*** Opening Recorded data ***

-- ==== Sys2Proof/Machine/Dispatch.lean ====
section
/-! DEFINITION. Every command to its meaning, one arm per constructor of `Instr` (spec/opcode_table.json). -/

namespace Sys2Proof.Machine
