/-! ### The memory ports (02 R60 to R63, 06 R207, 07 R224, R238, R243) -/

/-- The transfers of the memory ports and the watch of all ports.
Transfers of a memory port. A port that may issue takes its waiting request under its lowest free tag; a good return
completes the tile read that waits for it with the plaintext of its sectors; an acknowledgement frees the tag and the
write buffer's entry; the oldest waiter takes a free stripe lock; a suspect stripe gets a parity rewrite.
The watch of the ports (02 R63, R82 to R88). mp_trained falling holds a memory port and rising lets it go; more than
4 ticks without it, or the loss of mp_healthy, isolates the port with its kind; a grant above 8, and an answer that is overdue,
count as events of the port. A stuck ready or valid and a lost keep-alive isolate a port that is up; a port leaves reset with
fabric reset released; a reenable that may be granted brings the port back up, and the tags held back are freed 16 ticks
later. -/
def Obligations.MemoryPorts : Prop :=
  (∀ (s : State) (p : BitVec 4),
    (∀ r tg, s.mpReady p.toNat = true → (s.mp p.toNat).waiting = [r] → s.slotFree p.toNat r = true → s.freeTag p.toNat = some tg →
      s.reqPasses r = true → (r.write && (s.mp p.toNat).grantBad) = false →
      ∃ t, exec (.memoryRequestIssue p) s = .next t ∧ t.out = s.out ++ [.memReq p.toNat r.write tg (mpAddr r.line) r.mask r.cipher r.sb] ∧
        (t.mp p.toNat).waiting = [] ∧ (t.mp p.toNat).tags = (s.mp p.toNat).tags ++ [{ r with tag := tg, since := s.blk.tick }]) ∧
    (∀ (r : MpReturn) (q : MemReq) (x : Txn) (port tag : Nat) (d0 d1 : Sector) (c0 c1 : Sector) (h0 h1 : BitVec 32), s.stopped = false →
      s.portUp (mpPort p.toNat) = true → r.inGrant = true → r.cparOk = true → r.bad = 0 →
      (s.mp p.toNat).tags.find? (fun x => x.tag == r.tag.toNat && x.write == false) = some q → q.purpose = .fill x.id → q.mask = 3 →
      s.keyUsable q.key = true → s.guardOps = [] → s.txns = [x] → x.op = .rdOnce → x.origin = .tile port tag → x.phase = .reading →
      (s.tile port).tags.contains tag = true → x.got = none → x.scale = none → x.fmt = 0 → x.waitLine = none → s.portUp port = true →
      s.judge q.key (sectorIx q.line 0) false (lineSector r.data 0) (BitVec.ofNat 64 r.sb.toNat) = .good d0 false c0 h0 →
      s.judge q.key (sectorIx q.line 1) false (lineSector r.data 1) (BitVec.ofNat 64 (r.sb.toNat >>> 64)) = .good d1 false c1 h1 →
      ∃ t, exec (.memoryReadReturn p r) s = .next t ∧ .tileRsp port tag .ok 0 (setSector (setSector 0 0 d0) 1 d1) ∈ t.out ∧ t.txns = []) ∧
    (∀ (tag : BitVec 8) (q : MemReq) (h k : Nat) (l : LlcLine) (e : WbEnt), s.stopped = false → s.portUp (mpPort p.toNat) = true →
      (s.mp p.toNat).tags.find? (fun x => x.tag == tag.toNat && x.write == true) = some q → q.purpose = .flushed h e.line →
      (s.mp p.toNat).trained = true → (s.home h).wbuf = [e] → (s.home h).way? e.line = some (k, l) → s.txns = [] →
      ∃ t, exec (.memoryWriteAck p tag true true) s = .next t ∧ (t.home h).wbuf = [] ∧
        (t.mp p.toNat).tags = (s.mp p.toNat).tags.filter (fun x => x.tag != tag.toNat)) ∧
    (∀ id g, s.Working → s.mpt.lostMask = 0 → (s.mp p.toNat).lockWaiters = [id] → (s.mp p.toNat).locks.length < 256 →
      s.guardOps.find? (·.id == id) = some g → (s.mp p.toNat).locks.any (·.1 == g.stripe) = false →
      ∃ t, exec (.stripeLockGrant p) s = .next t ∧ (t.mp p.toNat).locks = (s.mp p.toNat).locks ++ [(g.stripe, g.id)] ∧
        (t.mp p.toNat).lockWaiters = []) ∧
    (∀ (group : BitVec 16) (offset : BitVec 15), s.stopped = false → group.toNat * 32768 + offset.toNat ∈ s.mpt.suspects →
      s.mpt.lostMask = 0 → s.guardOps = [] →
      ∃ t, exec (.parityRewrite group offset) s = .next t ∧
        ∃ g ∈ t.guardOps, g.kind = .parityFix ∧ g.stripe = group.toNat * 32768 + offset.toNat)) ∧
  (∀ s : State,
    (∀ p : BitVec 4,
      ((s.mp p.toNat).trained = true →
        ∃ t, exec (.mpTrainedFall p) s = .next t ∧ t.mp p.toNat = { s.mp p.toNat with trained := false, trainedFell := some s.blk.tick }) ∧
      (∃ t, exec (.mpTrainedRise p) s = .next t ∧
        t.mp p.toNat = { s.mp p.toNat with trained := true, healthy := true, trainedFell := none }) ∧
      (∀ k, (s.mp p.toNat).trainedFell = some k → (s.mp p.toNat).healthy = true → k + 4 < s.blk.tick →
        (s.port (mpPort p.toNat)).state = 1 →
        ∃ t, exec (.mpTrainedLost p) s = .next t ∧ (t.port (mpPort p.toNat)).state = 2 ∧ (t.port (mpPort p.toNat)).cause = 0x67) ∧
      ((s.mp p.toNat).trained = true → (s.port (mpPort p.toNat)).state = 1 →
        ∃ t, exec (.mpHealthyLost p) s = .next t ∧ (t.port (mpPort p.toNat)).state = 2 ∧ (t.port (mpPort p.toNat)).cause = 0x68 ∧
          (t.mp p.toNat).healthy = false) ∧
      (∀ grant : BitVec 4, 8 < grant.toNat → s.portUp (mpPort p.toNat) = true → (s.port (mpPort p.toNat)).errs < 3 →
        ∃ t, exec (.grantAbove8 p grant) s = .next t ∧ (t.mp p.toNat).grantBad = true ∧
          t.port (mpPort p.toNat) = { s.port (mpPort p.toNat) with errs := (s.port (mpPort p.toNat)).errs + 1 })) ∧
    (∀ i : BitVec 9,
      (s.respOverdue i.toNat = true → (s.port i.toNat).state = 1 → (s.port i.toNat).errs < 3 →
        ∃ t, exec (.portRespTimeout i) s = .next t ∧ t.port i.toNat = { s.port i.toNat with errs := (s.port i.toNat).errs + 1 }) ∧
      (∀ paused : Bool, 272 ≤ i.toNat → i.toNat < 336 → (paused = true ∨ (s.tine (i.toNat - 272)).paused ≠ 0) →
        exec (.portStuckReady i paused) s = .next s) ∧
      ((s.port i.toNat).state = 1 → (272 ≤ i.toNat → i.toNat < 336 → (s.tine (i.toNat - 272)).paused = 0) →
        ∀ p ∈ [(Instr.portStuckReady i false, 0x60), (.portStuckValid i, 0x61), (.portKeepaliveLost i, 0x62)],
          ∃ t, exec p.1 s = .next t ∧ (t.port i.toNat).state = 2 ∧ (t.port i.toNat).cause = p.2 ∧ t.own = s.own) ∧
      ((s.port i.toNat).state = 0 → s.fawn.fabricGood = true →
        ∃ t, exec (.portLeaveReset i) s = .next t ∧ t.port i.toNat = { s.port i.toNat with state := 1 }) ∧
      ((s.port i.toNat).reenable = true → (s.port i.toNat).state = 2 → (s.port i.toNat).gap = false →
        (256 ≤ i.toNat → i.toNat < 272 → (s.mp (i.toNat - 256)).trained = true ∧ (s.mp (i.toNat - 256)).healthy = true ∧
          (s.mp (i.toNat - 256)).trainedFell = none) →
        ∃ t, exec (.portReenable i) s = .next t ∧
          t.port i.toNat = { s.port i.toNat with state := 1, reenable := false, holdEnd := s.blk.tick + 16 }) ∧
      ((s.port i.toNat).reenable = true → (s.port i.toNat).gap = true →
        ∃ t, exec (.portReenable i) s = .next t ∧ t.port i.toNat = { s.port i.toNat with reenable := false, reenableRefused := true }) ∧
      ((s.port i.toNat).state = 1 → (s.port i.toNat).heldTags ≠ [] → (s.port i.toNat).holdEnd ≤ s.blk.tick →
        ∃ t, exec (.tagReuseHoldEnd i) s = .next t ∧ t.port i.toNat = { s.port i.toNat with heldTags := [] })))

*** Closing Recorded data ***
*** Opening Recorded data ***

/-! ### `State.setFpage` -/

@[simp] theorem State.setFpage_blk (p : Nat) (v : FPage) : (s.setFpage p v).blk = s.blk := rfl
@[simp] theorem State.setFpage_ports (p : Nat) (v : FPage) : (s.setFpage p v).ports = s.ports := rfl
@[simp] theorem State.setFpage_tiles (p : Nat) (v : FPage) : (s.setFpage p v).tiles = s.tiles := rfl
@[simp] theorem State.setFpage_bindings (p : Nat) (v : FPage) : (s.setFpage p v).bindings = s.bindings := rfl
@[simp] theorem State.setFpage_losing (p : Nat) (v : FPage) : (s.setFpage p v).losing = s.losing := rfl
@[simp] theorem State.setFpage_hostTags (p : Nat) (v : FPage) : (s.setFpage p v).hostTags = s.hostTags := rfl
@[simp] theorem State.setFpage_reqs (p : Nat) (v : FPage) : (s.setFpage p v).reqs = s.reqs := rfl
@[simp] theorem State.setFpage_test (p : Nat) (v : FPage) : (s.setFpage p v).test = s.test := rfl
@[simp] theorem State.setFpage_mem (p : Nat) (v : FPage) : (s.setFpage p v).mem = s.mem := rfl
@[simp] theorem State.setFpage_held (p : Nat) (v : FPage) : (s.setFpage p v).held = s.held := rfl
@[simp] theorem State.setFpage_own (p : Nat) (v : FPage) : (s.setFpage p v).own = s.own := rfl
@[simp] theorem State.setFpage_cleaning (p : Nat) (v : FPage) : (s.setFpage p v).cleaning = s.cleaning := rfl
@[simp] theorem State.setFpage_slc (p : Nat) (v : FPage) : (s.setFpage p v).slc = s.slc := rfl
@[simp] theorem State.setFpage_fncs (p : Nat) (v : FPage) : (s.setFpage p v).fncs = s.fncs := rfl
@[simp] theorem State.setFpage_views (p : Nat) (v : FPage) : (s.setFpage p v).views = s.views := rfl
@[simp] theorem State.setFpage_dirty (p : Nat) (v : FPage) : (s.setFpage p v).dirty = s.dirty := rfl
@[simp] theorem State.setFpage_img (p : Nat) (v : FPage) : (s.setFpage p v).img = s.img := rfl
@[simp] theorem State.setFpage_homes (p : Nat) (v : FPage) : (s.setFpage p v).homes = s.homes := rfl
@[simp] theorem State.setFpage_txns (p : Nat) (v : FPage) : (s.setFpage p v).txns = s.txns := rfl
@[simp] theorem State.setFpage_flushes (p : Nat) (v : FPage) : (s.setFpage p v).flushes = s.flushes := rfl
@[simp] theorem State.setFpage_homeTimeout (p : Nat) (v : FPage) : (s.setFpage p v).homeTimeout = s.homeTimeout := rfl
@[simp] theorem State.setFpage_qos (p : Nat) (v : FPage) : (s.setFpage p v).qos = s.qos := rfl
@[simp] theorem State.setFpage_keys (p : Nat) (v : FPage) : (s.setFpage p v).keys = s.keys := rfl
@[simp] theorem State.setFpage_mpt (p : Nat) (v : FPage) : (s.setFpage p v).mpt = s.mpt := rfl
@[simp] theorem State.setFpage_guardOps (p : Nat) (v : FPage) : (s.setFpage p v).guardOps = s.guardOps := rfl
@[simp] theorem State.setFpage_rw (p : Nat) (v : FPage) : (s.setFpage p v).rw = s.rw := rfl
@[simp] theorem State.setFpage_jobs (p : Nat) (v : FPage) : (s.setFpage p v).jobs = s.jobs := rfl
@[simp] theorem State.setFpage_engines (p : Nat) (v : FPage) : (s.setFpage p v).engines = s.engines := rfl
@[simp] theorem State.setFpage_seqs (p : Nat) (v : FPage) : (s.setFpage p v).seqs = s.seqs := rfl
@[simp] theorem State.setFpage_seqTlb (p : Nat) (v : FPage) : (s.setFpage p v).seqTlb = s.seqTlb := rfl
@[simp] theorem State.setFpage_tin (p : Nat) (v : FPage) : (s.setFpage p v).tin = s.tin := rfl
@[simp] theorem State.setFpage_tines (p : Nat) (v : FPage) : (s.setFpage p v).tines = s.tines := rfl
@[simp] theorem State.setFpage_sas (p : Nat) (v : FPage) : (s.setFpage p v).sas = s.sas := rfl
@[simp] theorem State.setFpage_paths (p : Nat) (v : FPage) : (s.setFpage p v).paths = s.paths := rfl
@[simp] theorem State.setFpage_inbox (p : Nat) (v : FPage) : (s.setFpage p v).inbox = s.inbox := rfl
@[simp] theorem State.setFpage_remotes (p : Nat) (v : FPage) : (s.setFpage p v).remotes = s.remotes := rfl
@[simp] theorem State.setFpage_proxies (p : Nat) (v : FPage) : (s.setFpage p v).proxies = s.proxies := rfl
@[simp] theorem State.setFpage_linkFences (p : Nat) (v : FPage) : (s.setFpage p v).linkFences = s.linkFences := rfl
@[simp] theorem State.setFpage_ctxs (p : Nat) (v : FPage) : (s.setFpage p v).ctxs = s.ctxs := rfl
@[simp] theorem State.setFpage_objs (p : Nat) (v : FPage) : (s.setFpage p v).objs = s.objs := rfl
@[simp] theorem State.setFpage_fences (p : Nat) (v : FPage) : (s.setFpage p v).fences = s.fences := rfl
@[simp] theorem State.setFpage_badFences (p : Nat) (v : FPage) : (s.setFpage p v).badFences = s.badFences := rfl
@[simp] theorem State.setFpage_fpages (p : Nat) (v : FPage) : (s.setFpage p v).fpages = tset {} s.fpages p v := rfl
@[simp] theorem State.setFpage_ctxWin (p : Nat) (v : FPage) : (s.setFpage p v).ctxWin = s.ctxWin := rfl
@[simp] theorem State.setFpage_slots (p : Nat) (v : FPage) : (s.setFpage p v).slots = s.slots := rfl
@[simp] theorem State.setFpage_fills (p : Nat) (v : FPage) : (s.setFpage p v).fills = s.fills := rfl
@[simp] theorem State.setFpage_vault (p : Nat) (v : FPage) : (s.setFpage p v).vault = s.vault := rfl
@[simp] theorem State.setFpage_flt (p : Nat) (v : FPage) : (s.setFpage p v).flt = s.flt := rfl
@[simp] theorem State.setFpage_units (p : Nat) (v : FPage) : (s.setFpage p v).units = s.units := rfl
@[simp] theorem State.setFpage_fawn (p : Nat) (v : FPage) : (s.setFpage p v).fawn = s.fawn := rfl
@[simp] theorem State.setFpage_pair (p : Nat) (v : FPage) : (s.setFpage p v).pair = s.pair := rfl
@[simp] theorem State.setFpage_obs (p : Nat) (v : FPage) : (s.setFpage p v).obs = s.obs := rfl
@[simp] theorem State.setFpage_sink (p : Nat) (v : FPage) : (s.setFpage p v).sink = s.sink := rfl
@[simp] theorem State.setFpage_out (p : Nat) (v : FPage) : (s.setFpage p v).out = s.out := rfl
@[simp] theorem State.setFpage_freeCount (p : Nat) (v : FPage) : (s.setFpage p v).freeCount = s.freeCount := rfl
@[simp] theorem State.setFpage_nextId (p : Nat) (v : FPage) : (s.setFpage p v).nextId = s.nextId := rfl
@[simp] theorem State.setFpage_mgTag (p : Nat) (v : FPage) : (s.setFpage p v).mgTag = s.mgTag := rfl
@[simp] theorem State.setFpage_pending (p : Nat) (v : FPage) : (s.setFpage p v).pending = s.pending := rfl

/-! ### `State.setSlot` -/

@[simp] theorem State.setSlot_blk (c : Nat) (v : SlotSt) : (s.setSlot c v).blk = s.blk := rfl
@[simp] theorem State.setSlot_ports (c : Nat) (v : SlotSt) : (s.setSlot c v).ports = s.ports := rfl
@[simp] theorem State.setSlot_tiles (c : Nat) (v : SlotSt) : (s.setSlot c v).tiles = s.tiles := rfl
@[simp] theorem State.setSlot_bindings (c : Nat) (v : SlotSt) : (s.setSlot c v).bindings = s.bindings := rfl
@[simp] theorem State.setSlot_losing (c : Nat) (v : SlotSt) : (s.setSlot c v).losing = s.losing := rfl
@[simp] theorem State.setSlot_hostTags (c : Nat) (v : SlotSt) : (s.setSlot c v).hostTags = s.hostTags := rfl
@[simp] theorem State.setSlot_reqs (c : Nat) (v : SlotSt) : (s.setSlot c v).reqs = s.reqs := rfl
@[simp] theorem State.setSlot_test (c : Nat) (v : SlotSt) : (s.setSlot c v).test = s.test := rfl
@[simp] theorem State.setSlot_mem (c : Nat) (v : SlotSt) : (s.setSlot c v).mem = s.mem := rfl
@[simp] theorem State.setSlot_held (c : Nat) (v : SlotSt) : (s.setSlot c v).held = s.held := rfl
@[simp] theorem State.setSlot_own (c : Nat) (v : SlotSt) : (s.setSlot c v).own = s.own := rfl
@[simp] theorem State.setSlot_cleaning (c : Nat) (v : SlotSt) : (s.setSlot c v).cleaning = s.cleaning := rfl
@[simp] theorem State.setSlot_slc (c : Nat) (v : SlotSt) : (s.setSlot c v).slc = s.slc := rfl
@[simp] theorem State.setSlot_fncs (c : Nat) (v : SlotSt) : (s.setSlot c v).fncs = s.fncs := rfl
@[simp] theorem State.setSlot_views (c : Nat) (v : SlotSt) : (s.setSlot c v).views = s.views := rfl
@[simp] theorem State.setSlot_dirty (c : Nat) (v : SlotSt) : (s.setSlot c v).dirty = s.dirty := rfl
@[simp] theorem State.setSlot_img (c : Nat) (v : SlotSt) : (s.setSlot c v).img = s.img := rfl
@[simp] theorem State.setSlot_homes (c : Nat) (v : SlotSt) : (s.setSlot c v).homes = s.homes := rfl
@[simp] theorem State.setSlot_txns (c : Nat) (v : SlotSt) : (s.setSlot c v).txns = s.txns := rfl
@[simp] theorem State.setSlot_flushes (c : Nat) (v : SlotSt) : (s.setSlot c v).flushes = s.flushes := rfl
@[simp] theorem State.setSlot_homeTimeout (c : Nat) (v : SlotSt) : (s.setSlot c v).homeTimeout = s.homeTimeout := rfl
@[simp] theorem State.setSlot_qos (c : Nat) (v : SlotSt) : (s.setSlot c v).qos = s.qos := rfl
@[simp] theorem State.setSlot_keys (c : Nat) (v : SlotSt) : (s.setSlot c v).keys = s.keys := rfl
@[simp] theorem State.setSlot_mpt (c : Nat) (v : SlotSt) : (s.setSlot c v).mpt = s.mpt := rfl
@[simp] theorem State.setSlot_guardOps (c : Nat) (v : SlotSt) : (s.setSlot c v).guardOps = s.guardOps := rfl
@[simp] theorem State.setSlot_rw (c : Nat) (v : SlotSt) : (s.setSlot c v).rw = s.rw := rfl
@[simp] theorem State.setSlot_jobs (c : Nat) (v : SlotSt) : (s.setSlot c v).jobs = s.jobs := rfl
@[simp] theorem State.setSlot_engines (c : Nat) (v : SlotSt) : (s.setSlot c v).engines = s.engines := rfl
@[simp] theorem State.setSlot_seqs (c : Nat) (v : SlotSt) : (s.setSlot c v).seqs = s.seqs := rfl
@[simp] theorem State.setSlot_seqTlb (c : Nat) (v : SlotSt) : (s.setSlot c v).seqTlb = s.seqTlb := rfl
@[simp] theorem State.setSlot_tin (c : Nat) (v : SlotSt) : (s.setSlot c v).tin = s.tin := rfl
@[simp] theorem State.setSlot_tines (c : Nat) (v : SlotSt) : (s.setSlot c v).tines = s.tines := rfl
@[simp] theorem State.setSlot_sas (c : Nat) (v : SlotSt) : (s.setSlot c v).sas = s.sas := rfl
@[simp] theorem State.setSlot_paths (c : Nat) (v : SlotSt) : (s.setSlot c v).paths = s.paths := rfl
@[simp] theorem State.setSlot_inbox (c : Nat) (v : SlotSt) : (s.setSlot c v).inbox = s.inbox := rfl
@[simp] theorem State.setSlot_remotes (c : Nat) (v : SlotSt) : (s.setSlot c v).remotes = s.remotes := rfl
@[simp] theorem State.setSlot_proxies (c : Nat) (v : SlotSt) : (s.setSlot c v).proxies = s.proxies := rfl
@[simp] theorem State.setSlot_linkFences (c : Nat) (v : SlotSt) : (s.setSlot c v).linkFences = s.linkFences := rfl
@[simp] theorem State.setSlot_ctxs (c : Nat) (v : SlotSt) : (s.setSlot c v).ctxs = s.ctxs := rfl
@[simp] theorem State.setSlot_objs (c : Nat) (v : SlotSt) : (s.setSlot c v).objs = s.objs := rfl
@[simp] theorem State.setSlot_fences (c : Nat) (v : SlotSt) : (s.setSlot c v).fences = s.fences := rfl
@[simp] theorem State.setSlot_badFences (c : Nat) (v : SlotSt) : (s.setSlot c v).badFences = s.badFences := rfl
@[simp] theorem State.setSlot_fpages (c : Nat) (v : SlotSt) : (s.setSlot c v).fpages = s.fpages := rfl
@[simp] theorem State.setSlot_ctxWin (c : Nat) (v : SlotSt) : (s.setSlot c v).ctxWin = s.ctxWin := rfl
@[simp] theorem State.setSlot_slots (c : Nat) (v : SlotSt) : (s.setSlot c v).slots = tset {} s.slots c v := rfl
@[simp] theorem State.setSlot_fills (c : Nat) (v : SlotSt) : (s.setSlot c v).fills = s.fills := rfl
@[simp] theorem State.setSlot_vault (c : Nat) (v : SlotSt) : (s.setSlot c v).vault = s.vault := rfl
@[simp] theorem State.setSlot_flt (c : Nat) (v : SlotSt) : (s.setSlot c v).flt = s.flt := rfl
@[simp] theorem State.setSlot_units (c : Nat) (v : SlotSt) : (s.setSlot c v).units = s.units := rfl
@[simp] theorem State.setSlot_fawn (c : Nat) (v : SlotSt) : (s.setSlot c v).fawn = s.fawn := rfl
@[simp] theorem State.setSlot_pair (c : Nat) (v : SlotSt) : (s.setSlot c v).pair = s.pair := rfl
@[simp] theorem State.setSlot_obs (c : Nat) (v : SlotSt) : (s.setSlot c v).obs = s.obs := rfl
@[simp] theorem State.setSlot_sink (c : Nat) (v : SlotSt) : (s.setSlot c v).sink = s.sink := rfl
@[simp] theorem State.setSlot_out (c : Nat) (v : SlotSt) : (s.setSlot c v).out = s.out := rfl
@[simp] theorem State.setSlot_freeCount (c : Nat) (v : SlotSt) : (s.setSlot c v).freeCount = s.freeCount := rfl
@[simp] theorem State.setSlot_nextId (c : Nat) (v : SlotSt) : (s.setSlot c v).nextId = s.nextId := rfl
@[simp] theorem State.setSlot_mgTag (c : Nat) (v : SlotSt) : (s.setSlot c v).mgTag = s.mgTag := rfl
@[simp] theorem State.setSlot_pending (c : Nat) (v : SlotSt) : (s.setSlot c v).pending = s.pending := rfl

*** Closing Recorded data ***

*Task brief*. Among the entries above, find the line with "-- ==== Sys2Proof/Machine/Dispatch.lean" and the line with "(∀ (s : State)"; give again exactly these two lines and all lines between them.

*Answer*.
-- ==== Sys2Proof/Machine/Dispatch.lean ====
section
/-! DEFINITION. Every command to its meaning, one arm per constructor of `Instr` (spec/opcode_table.json). -/

namespace Sys2Proof.Machine
/-! ### The memory ports (02 R60 to R63, 06 R207, 07 R224, R238, R243) -/

/-- The transfers of the memory ports and the watch of all ports.
Transfers of a memory port. A port that may issue takes its waiting request under its lowest free tag; a good return
completes the tile read that waits for it with the plaintext of its sectors; an acknowledgement frees the tag and the
write buffer's entry; the oldest waiter takes a free stripe lock; a suspect stripe gets a parity rewrite.
The watch of the ports (02 R63, R82 to R88). mp_trained falling holds a memory port and rising lets it go; more than
4 ticks without it, or the loss of mp_healthy, isolates the port with its kind; a grant above 8, and an answer that is overdue,
count as events of the port. A stuck ready or valid and a lost keep-alive isolate a port that is up; a port leaves reset with
fabric reset released; a reenable that may be granted brings the port back up, and the tags held back are freed 16 ticks
later. -/
def Obligations.MemoryPorts : Prop :=
  (∀ (s : State) (p : BitVec 4),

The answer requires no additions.